Everything can be, in a sense, quantified. Time is, of course, not an exception. We are all familiar with the meassurment of time, and humanity has createad increiasingly percice devices to keep track of it. And we all like to think that time is universal an idea that has long since been proven wrong.

But then, one comes to ask: what is time?

The 'flow' of time is relative to one's position and velocity, that is, the magnitude of that flow in relation to the 'flow' of space. But the direction of time is not relative, at least as far as we know, and definetely as far as normal, everyday, life is concerned. The 'direction' of the flow of time is indeed universal: no one has a neighbour who's clocks run backwards; a rather fortunate situation indeed, for it allows us to avoid aditional problems when trespassing into our neighbours backyard to fetch a ball.

There is one first concept I'd like to explain today: discrete vs. continous. Let us forget for now the math related to it. We can think of time going in two directions, one of them impossible to achieve, but only two direction, forward and backwards. We can't think of an intermediate direction, beteeen forward and backwards... nor can we think of another direction, say... further from forward than what backwards is. How ever, it is easy to imagine a spot between your house and your workplace, or a spot past your workplace in the direction you take every morning to get to work.

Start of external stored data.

-- ==== Sys2Proof/Tests/Slice0.lean ====
section
/-! SUPPORT. Tests of the model. Every expected value is from spec/, by the vector or rule its docstring names.
Section 5 shows, for each statement with hypotheses, a state and operands that meet them, at boundary values. -/

namespace Sys2Proof.Tests

open Sys2Proof.Machine

/-! ### Helpers -/

/-- A configuration with both diagnostic opcodes present, at the example bytes of spec/95_test_vectors.md section 2.5. -/
def diagCfg : Config := { Config.default with diagZpOpcode := some 0xFF#8, diagAOpcode := some 0xFE#8 }

/-- The default configuration with two-byte pointers (41_addressing.md R128). -/
def ptr2Cfg : Config := { Config.default with pointerBytes := .two }

/-- MEM_SIZE = 2048 with two-byte pointers. -/
def smallCfg : Config := { Config.default with memSize := 2048, pointerBytes := .two }

/-- A Cpu with A, X, Y, S, P and the listed Memory cells set by the host. -/
def cpu (cfg : Config) (a x y sp p : Byte) (cells : Memory) : State :=
  { State.construct cfg cells with regA := a, regX := x, regY := y, regS := sp, regP := p }

/-- A Run of `code` that executes, at its first byte. -/
def running (s : State) (code : List Byte) : State := { s with phase := .running, code := code }

/-- Whether an outcome is a next state with a property. -/
def leads (o : Host.Outcome State Fault Refusal) (p : State → Bool) : Bool :=
  match o with
  | .next t => p t
  | .fault _ => false
  | .refused _ => false

/-- Whether one step of a Run of `code` leads to a state with a property. -/
def runs (s : State) (code : List Byte) (p : State → Bool) : Bool := leads (step (running s code)) p

/-- The state after `k` steps, if none stops. -/
def after : Nat → State → Option State
  | 0, s => some s
  | k + 1, s =>
    match step s with
    | .next t => after k t
    | .fault _ => none
    | .refused _ => none

theorem reaches_after : ∀ (k : Nat) (s t : State), after k s = some t → reaches k s t
  | 0, _, _, h => Option.some.inj h
  | k + 1, s, t, h => by
    unfold after at h
    split at h
    · next u hu => exact ⟨u, hu, reaches_after k u t h⟩
    · cases h
    · cases h

/-! ### 1. WellFormed refuses each ill-formed term (00_scope.md R5, 30_encoding.md R84 and R85) -/

/-- The default configuration is admitted. -/
theorem test_wf_default :
    Config.default.wellFormed = true ∧ diagCfg.wellFormed = true ∧ smallCfg.wellFormed = true := by decide

/-- MEM_SIZE 255 is refused and 256 admitted. -/
theorem test_wf_memSize_low :
    { Config.default with memSize := 255 }.wellFormed = false ∧ { Config.default with memSize := 256 }.wellFormed = true := by decide

/-- MEM_SIZE 65537 is refused. -/
theorem test_wf_memSize_high :
    { Config.default with memSize := 65537 }.wellFormed = false := by decide

/-- OPCODE_SET with the byte 0x02, which is outside the table, is refused. -/
theorem test_wf_opcodeSet_foreign :
    { Config.default with opcodeSet := [0x02#8] }.wellFormed = false := by decide

/-- An OPCODE_SET that is not in rising order, or lists a byte twice, is refused; a smaller set is admitted. -/
theorem test_wf_opcodeSet_order :
    { Config.default with opcodeSet := [0xA9#8, 0x61#8] }.wellFormed = false ∧
    { Config.default with opcodeSet := [0xA9#8, 0xA9#8] }.wellFormed = false ∧
    { Config.default with opcodeSet := [0x61#8, 0xA9#8] }.wellFormed = true := by decide

/-- A DIAG_ZP_OPCODE inside OPCODE_SET is refused. -/
theorem test_wf_diagZp_inside :
    { Config.default with diagZpOpcode := some 0xA9#8 }.wellFormed = false := by decide

/-- A DIAG_A_OPCODE inside OPCODE_SET is refused. -/
theorem test_wf_diagA_inside :
    { Config.default with diagAOpcode := some 0xA9#8 }.wellFormed = false := by decide

/-- Equal diagnostic opcodes are refused. -/
theorem test_wf_diag_equal :
    { Config.default with diagZpOpcode := some 0xFF#8, diagAOpcode := some 0xFF#8 }.wellFormed = false := by decide

/-- DIAGZP and DIAGA are ill formed where their opcode is absent, an LDA where OPCODE_SET has no LDA. -/
theorem test_wf_instr_absent :
    (Instr.diagzp 0x10#8).wellFormed Config.default = false ∧ Instr.diaga.wellFormed Config.default = false ∧
    (Instr.ldaImm 0x10#8).wellFormed { Config.default with opcodeSet := [0x61#8] } = false := by decide

/-- Each is well formed where its opcode is present. -/
theorem test_wf_instr_present :
    (Instr.diagzp 0x10#8).wellFormed diagCfg = true ∧ Instr.diaga.wellFormed diagCfg = true ∧
    (Instr.ldaImm 0x10#8).wellFormed Config.default = true := by decide

/-! ### 2. Decoding: every constructor, from the opcode map of 30_encoding.md R84 and the formats of R80 and R83 -/

/-- One word of each family written bit by bit: LDA #$10, STA $20, TAX, ADC $1234. -/
theorem test_decode_bits :
    decode Config.default [0b10101001#8, 0b00010000#8] = .instr (.ldaImm 0x10#8) [] ∧
    decode Config.default [0b10000101#8, 0b00100000#8] = .instr (.staZp 0x20#8) [] ∧
    decode Config.default [0b10101010#8] = .instr .tax [] ∧
    decode Config.default [0b01101101#8, 0b00110100#8, 0b00010010#8] = .instr (.adcAbs 0x1234#16) [] := by decide

/-- The eight forms of LDA. -/
theorem test_decode_lda :
    decode Config.default [0xA9, 0x5C] = .instr (.ldaImm 0x5C#8) [] ∧
    decode Config.default [0xA5, 0x5C] = .instr (.ldaZp 0x5C#8) [] ∧
    decode Config.default [0xB5, 0x5C] = .instr (.ldaZpx 0x5C#8) [] ∧
    decode Config.default [0xAD, 0x34, 0x12] = .instr (.ldaAbs 0x1234#16) [] ∧
    decode Config.default [0xBD, 0x34, 0x12] = .instr (.ldaAbsx 0x1234#16) [] ∧
    decode Config.default [0xB9, 0x34, 0x12] = .instr (.ldaAbsy 0x1234#16) [] ∧
    decode Config.default [0xA1, 0x5C] = .instr (.ldaIndx 0x5C#8) [] ∧
    decode Config.default [0xB1, 0x5C] = .instr (.ldaIndy 0x5C#8) [] := by decide

/-- The five forms of LDX. -/
theorem test_decode_ldx :
    decode Config.default [0xA2, 0x5C] = .instr (.ldxImm 0x5C#8) [] ∧
    decode Config.default [0xA6, 0x5C] = .instr (.ldxZp 0x5C#8) [] ∧
    decode Config.default [0xB6, 0x5C] = .instr (.ldxZpy 0x5C#8) [] ∧
    decode Config.default [0xAE, 0x34, 0x12] = .instr (.ldxAbs 0x1234#16) [] ∧
    decode Config.default [0xBE, 0x34, 0x12] = .instr (.ldxAbsy 0x1234#16) [] := by decide

/-- The five forms of LDY. -/
theorem test_decode_ldy :
    decode Config.default [0xA0, 0x5C] = .instr (.ldyImm 0x5C#8) [] ∧
    decode Config.default [0xA4, 0x5C] = .instr (.ldyZp 0x5C#8) [] ∧
    decode Config.default [0xB4, 0x5C] = .instr (.ldyZpx 0x5C#8) [] ∧
    decode Config.default [0xAC, 0x34, 0x12] = .instr (.ldyAbs 0x1234#16) [] ∧
    decode Config.default [0xBC, 0x34, 0x12] = .instr (.ldyAbsx 0x1234#16) [] := by decide

/-- The seven forms of STA. -/
theorem test_decode_sta :
    decode Config.default [0x85, 0x5C] = .instr (.staZp 0x5C#8) [] ∧
    decode Config.default [0x95, 0x5C] = .instr (.staZpx 0x5C#8) [] ∧
    decode Config.default [0x8D, 0x34, 0x12] = .instr (.staAbs 0x1234#16) [] ∧
    decode Config.default [0x9D, 0x34, 0x12] = .instr (.staAbsx 0x1234#16) [] ∧
    decode Config.default [0x99, 0x34, 0x12] = .instr (.staAbsy 0x1234#16) [] ∧
    decode Config.default [0x81, 0x5C] = .instr (.staIndx 0x5C#8) [] ∧
    decode Config.default [0x91, 0x5C] = .instr (.staIndy 0x5C#8) [] := by decide

/-- The three forms of STX and of STY. -/
theorem test_decode_stx_sty :
    decode Config.default [0x86, 0x5C] = .instr (.stxZp 0x5C#8) [] ∧
    decode Config.default [0x96, 0x5C] = .instr (.stxZpy 0x5C#8) [] ∧
    decode Config.default [0x8E, 0x34, 0x12] = .instr (.stxAbs 0x1234#16) [] ∧
    decode Config.default [0x84, 0x5C] = .instr (.styZp 0x5C#8) [] ∧
    decode Config.default [0x94, 0x5C] = .instr (.styZpx 0x5C#8) [] ∧
    decode Config.default [0x8C, 0x34, 0x12] = .instr (.styAbs 0x1234#16) [] := by decide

And between any two of those four spots, you can easily imagine one more inbetween, and so on. But the same cannot be told about the possible directions one can imagine time to have.

The directions we can imagine time to have form a discrete set: forward and backward. The spots on a map form a continous set: every two points on the map have not one, but a infinte amount of them inbetween.

A mathmatician would argue that continuity is a property of functions, not of sets, that perhaps I'm trying to refer to a set being infinite, or rather complete. That is a correct remark. Continuity is indeed a property of functions. And ofcouse one can mess arround and define continous functions in non-complete and even finite sets.

But lets forget that for a moment I said!

It is the concepts which are discrete and continous, and we therefore cannot create a 'nice' relation between the two of them. Supose your neightbour has his clocks going backwards... as you aproach the wall that separates both houses you clock is still running forward, and once you hop that fence, all of a sudden it is running backwards. An aburbt change of direction, abrubt ofcourse if we consider time to be continous. These two concepts can not be put together, related, in a nice mater, one without this abrubt changes.